Print nothing but the lines below starting at the line that holds "let w (r : Fin" and ending at the line that holds "(decodeA (word 4 m.val", including both, each exactly as written.

START Data shown

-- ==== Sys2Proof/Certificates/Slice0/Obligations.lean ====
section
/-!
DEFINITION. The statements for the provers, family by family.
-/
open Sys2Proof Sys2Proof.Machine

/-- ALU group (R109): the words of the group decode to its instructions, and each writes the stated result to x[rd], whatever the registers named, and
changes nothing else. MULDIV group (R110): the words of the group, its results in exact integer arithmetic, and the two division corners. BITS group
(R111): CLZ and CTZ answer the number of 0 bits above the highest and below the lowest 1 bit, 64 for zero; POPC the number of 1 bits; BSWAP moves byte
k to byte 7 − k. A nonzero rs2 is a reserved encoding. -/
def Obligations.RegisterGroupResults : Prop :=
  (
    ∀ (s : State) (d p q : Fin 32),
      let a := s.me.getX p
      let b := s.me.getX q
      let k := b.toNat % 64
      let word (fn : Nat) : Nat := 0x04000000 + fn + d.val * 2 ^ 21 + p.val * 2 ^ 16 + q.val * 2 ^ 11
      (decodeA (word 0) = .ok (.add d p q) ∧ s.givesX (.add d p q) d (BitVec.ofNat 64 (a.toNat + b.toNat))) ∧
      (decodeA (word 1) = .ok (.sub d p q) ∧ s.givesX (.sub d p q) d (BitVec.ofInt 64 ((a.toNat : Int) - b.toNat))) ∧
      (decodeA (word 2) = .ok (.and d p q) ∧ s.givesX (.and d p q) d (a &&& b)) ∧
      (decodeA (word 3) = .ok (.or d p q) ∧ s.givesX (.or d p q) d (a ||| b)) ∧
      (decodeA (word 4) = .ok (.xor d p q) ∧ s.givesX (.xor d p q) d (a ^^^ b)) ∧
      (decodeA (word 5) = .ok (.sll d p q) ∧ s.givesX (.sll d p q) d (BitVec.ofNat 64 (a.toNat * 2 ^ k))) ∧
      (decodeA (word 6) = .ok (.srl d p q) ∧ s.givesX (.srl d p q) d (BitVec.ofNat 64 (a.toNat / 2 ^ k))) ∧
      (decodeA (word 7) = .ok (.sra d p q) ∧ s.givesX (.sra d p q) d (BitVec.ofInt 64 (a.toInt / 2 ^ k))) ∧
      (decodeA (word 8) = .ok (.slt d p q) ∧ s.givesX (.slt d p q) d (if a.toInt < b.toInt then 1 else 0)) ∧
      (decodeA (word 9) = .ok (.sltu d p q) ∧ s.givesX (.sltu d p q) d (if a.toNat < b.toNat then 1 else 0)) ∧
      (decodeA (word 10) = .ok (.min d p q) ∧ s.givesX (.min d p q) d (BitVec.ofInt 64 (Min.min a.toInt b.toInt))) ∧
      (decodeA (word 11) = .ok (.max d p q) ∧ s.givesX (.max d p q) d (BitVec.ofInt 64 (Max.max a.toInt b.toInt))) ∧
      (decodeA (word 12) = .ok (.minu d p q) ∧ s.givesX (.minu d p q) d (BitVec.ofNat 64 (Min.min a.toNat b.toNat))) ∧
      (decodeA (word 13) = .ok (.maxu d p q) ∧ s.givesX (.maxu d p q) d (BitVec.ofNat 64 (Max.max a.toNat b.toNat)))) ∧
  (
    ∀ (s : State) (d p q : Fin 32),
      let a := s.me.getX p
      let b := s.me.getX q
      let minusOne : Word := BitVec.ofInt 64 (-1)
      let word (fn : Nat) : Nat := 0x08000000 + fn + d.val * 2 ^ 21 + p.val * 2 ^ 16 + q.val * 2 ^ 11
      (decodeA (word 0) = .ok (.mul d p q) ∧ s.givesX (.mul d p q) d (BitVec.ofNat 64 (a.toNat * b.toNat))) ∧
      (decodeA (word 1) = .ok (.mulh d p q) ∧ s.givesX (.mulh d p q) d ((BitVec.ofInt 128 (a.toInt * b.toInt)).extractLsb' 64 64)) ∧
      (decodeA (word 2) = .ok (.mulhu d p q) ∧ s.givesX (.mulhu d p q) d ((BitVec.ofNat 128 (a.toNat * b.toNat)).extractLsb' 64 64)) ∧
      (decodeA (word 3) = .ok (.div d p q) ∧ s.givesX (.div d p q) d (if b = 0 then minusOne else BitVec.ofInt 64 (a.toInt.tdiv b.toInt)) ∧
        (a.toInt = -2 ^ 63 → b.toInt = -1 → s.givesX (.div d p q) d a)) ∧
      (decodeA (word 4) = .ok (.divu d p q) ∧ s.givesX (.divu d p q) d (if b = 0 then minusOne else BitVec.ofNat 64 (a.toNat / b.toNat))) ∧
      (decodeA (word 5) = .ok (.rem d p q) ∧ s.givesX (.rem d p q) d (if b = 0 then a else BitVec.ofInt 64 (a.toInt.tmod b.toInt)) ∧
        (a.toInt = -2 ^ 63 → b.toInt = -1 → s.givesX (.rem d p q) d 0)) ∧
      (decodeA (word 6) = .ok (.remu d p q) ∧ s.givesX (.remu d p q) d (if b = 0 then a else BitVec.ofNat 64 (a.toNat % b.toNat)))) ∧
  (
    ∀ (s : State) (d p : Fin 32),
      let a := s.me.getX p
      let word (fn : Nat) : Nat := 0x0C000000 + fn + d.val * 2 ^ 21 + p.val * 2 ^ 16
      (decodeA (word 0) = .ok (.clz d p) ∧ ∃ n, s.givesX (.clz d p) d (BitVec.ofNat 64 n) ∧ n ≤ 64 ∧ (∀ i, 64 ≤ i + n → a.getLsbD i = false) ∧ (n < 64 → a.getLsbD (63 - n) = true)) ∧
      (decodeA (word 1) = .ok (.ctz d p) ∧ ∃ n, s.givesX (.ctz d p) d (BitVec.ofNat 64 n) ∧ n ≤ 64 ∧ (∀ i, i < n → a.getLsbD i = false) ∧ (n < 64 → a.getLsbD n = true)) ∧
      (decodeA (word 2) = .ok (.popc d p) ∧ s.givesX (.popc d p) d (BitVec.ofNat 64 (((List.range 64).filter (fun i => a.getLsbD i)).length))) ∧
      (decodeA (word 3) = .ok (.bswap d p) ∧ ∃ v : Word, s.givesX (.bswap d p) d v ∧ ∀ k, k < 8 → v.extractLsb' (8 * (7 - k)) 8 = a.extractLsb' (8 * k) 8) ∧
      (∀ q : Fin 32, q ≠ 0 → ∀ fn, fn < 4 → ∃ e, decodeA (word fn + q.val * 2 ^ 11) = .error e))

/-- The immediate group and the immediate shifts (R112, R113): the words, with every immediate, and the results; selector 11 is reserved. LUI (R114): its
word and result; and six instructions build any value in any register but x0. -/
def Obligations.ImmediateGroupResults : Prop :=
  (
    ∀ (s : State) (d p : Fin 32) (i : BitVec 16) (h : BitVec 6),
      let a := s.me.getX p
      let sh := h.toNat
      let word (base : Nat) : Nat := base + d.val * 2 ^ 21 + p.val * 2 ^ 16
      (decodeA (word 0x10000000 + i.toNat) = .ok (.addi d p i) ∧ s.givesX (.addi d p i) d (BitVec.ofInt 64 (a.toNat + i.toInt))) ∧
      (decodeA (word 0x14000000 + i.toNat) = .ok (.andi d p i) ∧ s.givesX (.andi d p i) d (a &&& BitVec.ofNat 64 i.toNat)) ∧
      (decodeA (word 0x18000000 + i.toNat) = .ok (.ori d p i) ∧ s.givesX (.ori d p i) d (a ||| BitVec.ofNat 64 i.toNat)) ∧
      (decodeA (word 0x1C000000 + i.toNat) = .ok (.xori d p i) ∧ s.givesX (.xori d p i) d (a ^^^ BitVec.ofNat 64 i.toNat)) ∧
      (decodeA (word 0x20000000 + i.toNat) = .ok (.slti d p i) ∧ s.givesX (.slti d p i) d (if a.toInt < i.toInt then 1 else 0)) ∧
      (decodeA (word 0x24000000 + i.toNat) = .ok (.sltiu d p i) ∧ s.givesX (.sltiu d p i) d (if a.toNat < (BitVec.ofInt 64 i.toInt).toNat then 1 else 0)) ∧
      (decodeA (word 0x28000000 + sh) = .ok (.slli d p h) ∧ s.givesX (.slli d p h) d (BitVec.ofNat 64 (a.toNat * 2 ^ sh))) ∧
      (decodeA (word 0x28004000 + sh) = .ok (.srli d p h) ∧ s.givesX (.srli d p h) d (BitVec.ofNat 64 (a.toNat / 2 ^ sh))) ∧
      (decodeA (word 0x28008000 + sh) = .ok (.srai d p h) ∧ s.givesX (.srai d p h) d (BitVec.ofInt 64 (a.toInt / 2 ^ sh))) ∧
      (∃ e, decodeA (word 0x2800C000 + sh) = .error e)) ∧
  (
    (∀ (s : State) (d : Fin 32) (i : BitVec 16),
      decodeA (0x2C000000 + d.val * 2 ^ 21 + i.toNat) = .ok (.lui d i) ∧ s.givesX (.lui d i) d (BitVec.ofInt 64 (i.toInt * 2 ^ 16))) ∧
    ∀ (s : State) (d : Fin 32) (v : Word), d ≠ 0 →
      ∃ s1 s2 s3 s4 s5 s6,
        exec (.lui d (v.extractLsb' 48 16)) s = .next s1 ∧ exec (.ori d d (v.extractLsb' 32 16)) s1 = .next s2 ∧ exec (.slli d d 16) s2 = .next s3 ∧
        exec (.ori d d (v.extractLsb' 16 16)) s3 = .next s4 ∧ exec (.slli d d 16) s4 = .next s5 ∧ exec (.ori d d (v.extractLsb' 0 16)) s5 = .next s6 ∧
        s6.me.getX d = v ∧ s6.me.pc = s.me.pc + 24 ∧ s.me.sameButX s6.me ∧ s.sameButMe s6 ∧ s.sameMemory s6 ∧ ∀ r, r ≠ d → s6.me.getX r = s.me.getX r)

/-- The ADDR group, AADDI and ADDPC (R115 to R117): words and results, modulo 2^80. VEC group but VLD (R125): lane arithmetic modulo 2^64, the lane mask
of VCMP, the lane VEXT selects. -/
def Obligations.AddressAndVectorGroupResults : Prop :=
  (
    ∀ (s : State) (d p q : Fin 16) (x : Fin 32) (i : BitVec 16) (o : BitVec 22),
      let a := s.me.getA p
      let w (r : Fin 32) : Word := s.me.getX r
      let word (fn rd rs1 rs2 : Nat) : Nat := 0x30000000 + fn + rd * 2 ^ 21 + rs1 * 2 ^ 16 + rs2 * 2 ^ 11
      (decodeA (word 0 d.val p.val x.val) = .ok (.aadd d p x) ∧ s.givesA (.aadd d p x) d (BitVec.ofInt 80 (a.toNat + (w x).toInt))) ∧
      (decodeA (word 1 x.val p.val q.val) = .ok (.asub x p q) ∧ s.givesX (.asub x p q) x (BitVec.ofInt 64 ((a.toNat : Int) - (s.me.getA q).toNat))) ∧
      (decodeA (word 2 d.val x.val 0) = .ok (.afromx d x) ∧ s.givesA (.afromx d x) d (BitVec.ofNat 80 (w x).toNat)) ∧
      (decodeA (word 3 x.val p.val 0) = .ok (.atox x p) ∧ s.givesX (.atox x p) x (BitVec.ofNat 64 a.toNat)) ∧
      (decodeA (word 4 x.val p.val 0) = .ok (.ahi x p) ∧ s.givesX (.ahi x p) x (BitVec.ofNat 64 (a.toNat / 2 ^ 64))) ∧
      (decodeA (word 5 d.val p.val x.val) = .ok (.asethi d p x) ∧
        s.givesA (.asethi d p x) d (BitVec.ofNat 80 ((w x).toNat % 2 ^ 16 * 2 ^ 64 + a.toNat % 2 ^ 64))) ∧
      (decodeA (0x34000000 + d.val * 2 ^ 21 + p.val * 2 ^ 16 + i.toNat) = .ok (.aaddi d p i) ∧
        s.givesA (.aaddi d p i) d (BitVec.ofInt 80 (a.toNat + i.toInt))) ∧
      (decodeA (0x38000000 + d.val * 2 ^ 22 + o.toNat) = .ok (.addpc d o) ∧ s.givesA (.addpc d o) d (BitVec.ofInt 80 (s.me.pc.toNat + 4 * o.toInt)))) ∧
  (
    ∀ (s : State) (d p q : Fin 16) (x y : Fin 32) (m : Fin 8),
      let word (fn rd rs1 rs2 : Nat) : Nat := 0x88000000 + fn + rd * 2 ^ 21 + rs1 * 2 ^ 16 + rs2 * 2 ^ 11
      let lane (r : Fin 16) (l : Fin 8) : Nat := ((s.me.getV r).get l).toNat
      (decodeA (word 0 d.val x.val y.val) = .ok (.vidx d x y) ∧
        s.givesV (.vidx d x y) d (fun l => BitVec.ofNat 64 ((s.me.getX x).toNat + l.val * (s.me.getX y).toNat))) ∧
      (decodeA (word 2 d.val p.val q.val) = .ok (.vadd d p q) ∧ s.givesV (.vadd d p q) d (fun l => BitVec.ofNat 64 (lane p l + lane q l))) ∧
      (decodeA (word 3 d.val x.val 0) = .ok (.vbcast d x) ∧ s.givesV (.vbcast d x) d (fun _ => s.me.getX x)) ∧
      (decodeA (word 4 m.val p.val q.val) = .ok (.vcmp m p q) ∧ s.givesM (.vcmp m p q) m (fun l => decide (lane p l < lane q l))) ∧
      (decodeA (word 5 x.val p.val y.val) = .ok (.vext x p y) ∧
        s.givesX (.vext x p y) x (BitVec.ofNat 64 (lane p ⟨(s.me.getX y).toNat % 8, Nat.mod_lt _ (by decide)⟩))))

END Data shown

Task result:
      let w (r : Fin 32) : Word := s.me.getX r
      let word (fn rd rs1 rs2 : Nat) : Nat := 0x30000000 + fn + rd * 2 ^ 21 + rs1 * 2 ^ 16 + rs2 * 2 ^ 11
      (decodeA (word 0 d.val p.val x.val) = .ok (.aadd d p x) ∧ s.givesA (.aadd d p x) d (BitVec.ofInt 80 (a.toNat + (w x).toInt))) ∧
      (decodeA (word 1 x.val p.val q.val) = .ok (.asub x p q) ∧ s.givesX (.asub x p q) x (BitVec.ofInt 64 ((a.toNat : Int) - (s.me.getA q).toNat))) ∧
      (decodeA (word 2 d.val x.val 0) = .ok (.afromx d x) ∧ s.givesA (.afromx d x) d (BitVec.ofNat 80 (w x).toNat)) ∧
      (decodeA (word 3 x.val p.val 0) = .ok (.atox x p) ∧ s.givesX (.atox x p) x (BitVec.ofNat 64 a.toNat)) ∧
      (decodeA (word 4 x.val p.val 0) = .ok (.ahi x p) ∧ s.givesX (.ahi x p) x (BitVec.ofNat 64 (a.toNat / 2 ^ 64))) ∧
      (decodeA (word 5 d.val p.val x.val) = .ok (.asethi d p x) ∧
        s.givesA (.asethi d p x) d (BitVec.ofNat 80 ((w x).toNat % 2 ^ 16 * 2 ^ 64 + a.toNat % 2 ^ 64))) ∧
      (decodeA (0x34000000 + d.val * 2 ^ 21 + p.val * 2 ^ 16 + i.toNat) = .ok (.aaddi d p i) ∧
        s.givesA (.aaddi d p i) d (BitVec.ofInt 80 (a.toNat + i.toInt))) ∧
      (decodeA (0x38000000 + d.val * 2 ^ 22 + o.toNat) = .ok (.addpc d o) ∧ s.givesA (.addpc d o) d (BitVec.ofInt 80 (s.me.pc.toNat + 4 * o.toInt)))) ∧
  (
    ∀ (s : State) (d p q : Fin 16) (x y : Fin 32) (m : Fin 8),
      let word (fn rd rs1 rs2 : Nat) : Nat := 0x88000000 + fn + rd * 2 ^ 21 + rs1 * 2 ^ 16 + rs2 * 2 ^ 11
      let lane (r : Fin 16) (l : Fin 8) : Nat := ((s.me.getV r).get l).toNat
      (decodeA (word 0 d.val x.val y.val) = .ok (.vidx d x y) ∧
        s.givesV (.vidx d x y) d (fun l => BitVec.ofNat 64 ((s.me.getX x).toNat + l.val * (s.me.getX y).toNat))) ∧
      (decodeA (word 2 d.val p.val q.val) = .ok (.vadd d p q) ∧ s.givesV (.vadd d p q) d (fun l => BitVec.ofNat 64 (lane p l + lane q l))) ∧
      (decodeA (word 3 d.val x.val 0) = .ok (.vbcast d x) ∧ s.givesV (.vbcast d x) d (fun _ => s.me.getX x)) ∧
      (decodeA (word 4 m.val p.val q.val) = .ok (.vcmp m p q) ∧ s.givesM (.vcmp m p q) m (fun l => decide (lane p l < lane q l))) ∧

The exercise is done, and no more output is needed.